(Records from a data collection)
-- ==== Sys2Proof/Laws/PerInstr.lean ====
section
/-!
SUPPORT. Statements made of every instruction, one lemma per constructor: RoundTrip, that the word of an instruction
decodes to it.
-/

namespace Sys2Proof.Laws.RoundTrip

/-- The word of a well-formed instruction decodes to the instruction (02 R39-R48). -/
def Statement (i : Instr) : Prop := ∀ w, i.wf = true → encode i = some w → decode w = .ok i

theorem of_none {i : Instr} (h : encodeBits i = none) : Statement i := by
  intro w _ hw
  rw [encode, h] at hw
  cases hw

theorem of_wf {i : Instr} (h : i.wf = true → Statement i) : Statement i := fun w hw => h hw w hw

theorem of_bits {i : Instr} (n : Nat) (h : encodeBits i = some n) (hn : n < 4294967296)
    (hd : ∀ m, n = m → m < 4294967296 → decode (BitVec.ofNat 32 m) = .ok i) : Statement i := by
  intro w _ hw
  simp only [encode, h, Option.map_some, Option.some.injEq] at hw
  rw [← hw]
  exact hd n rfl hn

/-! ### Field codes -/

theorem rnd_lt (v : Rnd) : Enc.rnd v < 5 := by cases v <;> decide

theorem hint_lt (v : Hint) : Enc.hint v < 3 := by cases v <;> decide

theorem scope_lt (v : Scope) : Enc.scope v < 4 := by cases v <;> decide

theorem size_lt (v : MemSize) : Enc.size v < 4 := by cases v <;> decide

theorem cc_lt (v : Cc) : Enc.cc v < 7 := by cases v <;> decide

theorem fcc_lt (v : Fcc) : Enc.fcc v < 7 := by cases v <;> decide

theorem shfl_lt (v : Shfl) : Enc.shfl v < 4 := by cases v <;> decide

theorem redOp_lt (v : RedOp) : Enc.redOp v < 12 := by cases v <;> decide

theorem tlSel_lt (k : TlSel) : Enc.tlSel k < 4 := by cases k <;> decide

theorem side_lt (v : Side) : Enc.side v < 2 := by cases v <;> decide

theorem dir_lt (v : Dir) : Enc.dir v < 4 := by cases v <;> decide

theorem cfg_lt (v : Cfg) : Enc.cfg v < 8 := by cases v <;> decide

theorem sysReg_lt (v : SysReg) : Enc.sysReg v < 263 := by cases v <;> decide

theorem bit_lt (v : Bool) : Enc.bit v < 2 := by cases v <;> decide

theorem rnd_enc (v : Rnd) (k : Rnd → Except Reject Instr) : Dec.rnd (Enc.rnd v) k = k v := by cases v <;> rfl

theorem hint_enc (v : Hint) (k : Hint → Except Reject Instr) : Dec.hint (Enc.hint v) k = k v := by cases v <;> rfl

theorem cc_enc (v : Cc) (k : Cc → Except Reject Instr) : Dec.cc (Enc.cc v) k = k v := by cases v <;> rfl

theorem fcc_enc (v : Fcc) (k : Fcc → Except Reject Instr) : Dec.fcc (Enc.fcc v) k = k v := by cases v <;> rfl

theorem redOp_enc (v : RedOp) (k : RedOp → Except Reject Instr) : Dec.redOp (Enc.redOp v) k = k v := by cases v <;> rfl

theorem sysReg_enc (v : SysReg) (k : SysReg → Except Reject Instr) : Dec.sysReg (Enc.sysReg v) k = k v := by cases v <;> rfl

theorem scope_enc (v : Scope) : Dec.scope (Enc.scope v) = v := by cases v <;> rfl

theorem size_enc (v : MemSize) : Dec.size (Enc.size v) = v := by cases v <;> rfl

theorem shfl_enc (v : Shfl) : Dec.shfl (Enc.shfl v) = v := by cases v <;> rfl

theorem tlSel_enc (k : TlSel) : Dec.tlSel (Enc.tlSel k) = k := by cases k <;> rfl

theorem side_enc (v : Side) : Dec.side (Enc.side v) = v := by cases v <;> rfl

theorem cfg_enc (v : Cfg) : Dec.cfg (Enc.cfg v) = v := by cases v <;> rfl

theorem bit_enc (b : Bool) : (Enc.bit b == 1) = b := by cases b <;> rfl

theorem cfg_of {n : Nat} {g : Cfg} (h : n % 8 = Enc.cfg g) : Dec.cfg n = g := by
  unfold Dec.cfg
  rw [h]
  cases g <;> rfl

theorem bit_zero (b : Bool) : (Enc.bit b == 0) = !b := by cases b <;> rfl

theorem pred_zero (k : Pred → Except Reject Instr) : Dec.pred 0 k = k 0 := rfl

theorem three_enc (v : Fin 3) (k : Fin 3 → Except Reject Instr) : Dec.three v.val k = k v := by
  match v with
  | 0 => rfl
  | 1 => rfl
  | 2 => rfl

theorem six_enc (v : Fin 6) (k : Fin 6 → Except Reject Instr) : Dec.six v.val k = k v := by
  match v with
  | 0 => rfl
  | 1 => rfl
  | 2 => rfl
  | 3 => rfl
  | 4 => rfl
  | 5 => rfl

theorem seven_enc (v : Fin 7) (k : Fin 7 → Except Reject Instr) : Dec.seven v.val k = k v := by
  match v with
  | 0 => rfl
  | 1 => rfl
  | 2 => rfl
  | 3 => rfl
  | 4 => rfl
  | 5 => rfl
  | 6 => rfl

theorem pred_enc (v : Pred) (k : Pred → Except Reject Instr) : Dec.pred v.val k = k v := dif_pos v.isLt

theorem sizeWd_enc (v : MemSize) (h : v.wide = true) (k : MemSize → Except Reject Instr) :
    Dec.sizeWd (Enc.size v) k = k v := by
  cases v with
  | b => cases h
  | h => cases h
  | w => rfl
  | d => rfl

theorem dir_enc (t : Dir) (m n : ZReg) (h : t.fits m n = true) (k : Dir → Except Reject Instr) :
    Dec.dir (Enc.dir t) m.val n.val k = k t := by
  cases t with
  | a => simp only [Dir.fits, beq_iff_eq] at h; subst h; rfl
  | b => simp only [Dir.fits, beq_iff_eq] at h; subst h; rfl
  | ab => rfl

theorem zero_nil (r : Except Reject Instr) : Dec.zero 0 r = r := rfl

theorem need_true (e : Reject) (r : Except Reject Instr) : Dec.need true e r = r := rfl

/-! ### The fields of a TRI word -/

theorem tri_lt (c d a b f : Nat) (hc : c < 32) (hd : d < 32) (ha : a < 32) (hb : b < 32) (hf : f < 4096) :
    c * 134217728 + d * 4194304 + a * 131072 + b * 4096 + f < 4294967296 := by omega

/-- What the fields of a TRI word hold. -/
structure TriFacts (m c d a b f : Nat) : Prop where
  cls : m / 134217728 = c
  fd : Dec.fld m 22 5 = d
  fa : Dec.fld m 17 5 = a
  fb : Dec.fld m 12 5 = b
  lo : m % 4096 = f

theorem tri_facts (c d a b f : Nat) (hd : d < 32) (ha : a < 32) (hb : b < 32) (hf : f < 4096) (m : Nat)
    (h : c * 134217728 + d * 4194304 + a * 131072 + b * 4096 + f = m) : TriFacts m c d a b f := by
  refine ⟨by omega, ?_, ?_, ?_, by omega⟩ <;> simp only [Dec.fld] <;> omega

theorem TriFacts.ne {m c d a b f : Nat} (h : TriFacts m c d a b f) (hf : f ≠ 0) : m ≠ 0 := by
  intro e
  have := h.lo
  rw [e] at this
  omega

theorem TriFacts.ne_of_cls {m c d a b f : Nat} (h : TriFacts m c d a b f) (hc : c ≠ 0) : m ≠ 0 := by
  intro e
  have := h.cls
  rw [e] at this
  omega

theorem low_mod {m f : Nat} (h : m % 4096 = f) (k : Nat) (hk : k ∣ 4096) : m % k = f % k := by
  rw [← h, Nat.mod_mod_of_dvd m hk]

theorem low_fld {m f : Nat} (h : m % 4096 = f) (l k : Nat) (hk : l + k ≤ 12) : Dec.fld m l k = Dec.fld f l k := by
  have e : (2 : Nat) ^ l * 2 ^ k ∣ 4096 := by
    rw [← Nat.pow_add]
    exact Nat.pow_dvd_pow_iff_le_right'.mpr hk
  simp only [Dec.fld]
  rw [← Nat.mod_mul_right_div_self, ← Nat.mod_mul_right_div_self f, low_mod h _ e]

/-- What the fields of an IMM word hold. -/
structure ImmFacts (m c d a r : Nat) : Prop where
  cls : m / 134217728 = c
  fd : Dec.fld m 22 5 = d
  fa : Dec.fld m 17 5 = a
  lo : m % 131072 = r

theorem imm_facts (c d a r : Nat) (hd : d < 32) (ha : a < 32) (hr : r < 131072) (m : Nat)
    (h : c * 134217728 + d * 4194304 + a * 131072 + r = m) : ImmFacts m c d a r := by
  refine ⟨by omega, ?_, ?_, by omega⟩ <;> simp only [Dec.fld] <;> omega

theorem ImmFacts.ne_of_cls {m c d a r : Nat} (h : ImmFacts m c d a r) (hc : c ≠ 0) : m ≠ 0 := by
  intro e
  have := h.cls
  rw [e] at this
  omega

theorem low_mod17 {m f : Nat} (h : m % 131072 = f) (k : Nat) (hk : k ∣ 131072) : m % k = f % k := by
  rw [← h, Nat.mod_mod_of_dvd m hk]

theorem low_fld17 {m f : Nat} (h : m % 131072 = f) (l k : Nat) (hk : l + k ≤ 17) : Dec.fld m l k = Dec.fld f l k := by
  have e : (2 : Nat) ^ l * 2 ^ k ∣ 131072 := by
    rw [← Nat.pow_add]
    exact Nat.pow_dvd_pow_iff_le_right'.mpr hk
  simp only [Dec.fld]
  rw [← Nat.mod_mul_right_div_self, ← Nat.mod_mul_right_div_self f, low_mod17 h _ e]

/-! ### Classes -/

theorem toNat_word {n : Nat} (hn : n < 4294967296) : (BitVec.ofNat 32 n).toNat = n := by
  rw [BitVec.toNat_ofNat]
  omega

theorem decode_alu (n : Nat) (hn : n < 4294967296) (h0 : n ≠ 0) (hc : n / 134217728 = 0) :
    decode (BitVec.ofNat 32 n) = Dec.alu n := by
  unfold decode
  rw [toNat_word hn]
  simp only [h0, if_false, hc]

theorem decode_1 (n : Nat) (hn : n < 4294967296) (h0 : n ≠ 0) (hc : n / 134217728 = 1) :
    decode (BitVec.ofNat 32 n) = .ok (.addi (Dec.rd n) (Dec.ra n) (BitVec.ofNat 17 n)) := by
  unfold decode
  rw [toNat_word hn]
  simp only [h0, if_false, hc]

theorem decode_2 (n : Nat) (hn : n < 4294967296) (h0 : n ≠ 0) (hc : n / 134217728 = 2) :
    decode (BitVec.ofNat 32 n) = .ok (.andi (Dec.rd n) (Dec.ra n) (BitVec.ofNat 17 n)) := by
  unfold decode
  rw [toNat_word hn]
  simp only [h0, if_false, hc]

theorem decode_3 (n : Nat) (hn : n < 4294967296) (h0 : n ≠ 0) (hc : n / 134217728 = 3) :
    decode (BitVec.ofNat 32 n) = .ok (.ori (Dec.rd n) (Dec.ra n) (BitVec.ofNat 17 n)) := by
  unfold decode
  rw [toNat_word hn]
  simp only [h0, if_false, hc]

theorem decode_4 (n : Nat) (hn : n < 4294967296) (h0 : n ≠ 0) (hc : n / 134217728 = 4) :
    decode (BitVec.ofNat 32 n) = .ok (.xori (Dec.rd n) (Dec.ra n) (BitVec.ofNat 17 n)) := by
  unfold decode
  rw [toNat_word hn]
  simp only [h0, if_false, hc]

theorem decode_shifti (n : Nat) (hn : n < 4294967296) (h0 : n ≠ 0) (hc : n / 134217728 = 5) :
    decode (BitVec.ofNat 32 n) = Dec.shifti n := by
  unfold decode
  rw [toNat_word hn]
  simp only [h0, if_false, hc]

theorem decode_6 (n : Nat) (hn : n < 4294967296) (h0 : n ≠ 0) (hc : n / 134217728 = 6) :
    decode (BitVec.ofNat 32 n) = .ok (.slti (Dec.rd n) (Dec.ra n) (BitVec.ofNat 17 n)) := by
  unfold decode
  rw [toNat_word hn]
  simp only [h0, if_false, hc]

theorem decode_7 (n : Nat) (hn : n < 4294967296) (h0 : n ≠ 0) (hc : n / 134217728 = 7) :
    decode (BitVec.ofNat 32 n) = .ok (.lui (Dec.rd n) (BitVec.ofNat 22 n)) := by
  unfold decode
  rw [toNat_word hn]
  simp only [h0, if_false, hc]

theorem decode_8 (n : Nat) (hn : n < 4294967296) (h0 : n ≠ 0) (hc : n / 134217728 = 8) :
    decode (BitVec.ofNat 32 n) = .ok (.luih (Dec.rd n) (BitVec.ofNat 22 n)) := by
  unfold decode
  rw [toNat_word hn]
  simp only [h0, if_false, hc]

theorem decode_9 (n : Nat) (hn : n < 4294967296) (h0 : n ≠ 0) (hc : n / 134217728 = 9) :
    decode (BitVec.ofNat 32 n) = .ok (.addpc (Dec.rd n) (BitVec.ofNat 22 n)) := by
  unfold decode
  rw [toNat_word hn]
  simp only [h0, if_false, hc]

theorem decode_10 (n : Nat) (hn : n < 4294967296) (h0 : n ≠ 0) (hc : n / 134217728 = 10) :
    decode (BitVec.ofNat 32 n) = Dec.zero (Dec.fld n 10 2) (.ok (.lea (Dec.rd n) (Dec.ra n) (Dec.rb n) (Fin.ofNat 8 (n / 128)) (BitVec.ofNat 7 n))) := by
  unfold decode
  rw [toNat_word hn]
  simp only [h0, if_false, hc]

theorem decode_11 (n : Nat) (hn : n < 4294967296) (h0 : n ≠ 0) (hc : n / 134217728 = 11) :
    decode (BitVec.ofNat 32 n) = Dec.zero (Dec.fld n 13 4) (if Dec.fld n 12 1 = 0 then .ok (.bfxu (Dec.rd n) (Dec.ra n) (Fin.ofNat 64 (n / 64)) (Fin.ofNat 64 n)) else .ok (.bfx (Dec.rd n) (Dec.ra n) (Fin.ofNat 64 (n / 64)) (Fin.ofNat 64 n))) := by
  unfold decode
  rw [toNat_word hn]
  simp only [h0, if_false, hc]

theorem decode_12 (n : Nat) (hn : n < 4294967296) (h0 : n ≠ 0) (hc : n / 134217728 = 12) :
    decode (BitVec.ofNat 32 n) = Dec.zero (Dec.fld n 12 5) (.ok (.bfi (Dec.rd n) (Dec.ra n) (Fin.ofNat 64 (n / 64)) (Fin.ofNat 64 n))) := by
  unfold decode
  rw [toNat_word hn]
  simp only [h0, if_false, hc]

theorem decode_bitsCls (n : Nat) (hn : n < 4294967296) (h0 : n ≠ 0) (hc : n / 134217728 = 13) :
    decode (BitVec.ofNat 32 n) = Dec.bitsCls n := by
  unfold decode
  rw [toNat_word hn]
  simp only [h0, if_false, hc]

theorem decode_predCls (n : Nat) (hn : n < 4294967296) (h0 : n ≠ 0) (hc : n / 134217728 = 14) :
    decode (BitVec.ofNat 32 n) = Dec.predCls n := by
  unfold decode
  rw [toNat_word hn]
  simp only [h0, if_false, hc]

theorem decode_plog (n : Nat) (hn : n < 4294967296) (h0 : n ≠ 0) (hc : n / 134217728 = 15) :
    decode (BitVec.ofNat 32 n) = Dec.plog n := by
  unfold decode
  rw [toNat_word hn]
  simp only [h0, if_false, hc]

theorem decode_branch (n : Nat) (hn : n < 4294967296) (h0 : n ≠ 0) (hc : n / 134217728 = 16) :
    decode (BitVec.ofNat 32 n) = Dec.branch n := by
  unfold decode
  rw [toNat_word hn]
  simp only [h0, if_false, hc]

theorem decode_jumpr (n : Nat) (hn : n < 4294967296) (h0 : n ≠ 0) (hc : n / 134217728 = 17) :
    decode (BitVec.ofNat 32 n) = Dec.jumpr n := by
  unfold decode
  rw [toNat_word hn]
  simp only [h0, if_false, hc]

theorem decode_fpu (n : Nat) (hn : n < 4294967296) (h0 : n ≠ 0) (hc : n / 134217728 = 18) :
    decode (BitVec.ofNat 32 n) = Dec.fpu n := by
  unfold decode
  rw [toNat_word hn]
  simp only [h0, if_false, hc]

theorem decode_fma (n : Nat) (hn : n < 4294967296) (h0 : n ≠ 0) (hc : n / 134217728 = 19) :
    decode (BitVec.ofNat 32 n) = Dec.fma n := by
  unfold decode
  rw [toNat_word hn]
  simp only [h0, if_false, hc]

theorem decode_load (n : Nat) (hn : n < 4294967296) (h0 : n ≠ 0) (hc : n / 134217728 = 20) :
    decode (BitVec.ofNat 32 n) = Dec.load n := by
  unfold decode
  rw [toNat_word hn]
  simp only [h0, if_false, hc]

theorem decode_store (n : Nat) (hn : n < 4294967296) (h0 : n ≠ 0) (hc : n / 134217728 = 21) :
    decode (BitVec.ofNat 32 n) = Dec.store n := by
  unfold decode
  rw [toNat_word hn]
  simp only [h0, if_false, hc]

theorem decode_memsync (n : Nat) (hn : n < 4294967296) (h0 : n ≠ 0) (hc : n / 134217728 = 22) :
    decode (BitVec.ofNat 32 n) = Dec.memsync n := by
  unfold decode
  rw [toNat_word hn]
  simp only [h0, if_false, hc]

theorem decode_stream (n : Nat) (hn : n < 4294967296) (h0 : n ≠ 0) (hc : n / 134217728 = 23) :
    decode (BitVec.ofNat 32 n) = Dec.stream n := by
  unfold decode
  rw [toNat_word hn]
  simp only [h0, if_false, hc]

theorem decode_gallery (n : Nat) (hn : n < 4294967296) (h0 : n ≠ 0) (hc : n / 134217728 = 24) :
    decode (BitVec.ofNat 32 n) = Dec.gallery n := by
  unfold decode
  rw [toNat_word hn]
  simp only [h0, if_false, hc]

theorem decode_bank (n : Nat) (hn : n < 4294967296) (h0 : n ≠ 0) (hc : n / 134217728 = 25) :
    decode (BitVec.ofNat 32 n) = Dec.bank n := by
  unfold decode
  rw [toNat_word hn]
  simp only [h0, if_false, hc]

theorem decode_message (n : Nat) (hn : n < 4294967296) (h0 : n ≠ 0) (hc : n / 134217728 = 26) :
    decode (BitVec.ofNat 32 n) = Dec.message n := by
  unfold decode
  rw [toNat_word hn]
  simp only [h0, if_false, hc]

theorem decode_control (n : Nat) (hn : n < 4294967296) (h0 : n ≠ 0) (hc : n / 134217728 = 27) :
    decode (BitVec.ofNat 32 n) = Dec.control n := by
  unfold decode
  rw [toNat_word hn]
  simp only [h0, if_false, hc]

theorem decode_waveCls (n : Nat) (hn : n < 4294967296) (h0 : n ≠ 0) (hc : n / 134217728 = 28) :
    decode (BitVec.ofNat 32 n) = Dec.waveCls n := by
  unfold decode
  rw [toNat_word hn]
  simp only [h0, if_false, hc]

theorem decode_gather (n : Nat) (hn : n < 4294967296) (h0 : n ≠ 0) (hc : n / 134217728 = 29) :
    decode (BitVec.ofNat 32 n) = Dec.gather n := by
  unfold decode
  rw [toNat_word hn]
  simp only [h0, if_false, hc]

The task - As you read the records above, find each line that contains "fits" and copy it.

Answer section -
theorem dir_enc (t : Dir) (m n : ZReg) (h : t.fits m n = true) (k : Dir → Except Reject Instr) :
  | a => simp only [Dir.fits, beq_iff_eq] at h; subst h; rfl
  | b => simp only [Dir.fits, beq_iff_eq] at h; subst h; rfl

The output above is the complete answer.